Dataset records:
/-! ## Loads -/

/-- The strand's own buffered byte, as a load of thread t on a page kind sees it (R335). -/
def Strand.buffered (st : Strand) (ord t key : Nat) : Option Byte :=
  (st.rsb.reverse.findSome? fun e =>
    if pkey e.home e.pa / 32 == key / 32 then
      if e.ord == 3 || ord == 3 then e.bytes.find? fun b => b.off == key % 32 && b.t == t
      else e.final.find? fun b => b.off == key % 32
    else none).map (·.b)

/-- The byte of a WCB line (R335). -/
def Core.wcbByte (c : Core) (home key : Nat) : Option Byte :=
  let pa := key % 2 ^ 52
  ((c.wcb.find? fun l => l.home == home && l.pa == pa / 128 * 128).bind fun l => l.bytes.find? (·.1 == pa % 128)).map (·.2)

/-- The byte of an RLB copy (R335). -/
def Core.rlbByte (c : Core) (key : Nat) : Option Byte := (nmGet c.rlb (key / 32 * 32)).bind fun l => l[key % 32]?

/-- One byte of a load by R335; a STRONG page is read at M (R342). -/
def loadByte (s : State) (st : Strand) (t ord home key : Nat) : Byte :=
  if ord = 0 then rdM1 s.mem key
  else
    match st.buffered ord t key with
    | some b => b
    | none =>
      let co := s.core st.core
      match (if home = 0 then none else co.wcbByte home key) with
      | some b => b
      | none =>
        match co.rlbByte key with
        | some b => b
        | none => srcByte s st.core key

/-- The bytes of a piece, as a load of thread t reads them. -/
def loadPiece (s : State) (st : Strand) (t : Nat) (p : Piece) : List Byte := p.keys.map (loadByte s st t p.ord p.home)

/-- The bytes of a piece that neither the strand's buffer nor a write-combining line holds. -/
def openKeys (s : State) (st : Strand) (t : Nat) (p : Piece) : List Nat :=
  p.keys.filter fun k => (st.buffered p.ord t k).isNone && (p.home == 0 || ((s.core st.core).wcbByte p.home k).isNone)

/-- Sectors that a load read from source 4 enter RLB(c) (R335). -/
def installRlb (s : State) (st : Strand) (t : Nat) (p : Piece) : State :=
  if p.ord = 0 then s
  else
    p.sectors.foldl (fun s k =>
      if ((openKeys s st t p).any fun x => x / 32 == k.2 / 32) && (nmGet (s.core st.core).rlb k.2).isNone then
        s.updCore st.core fun x => x.fillRlb k.2 (sectorNow s st.core k.2)
      else s) s

/-- A WCB line that holds some but not all of the bytes of a remote load: it is sent first (R335). -/
def partLine (s : State) (st : Strand) (t : Nat) (p : Piece) : Option WcbLine :=
  if p.home = 0 ∨ p.ord = 0 then none
  else
    let co := s.core st.core
    let ks := p.keys.filter fun k => (st.buffered p.ord t k).isNone
    let hit := ks.filter fun k => (co.wcbByte p.home k).isSome
    if hit.isEmpty || hit.length == ks.length then none else co.lineOf p.home p.pa

/-- Sends a line that covers a load in part; the copies of the load's other bytes leave RLB(c), so that every byte is read by
source 4 (R335). -/
def sendPart (s : State) (c : Nat) (l : WcbLine) (p : Piece) : State :=
  let s1 := trySend s c l
  if (s1.core c).wcb.any (·.id == l.id) then s1
  else s1.updCore c fun x => { x with rlb := p.sectors.foldl (fun m k => nmDel m k.2) x.rlb }

/-- A remote piece that a load of thread t must ask its home for (R335, R342). -/
def asksHome (s : State) (st : Strand) (t : Nat) (p : Piece) : Bool :=
  p.home != 0 && (p.ord == 0 || (openKeys s st t p).any fun k => ((s.core st.core).rlbByte k).isNone)

/-! ## Releases -/

/-- Makes the waits of a release at an issued fragment: true when they are over; otherwise the fragment issues again. -/
def release (s : State) (sid f : Nat) (sc : Scope) (un : Bool) : State × Bool :=
  match nmGet s.strands sid with
  | none => (s, false)
  | some st =>
    match nmGet st.frags f with
    | none => (s, false)
    | some fr =>
      match relWaits s st sc un fr.rel with
      | (_, true) => (s.acts sid, true)
      | (q, false) =>
        let (_, s1) := s.tick
        ((stay s1 sid f).updFrag sid f fun x => { x with rel := q }, false)

end Sys2Proof.Machine
end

Task details: Where a line of the records above holds the word "page", count it; give the total as a single number and nothing else.

Answer for this exercise: 2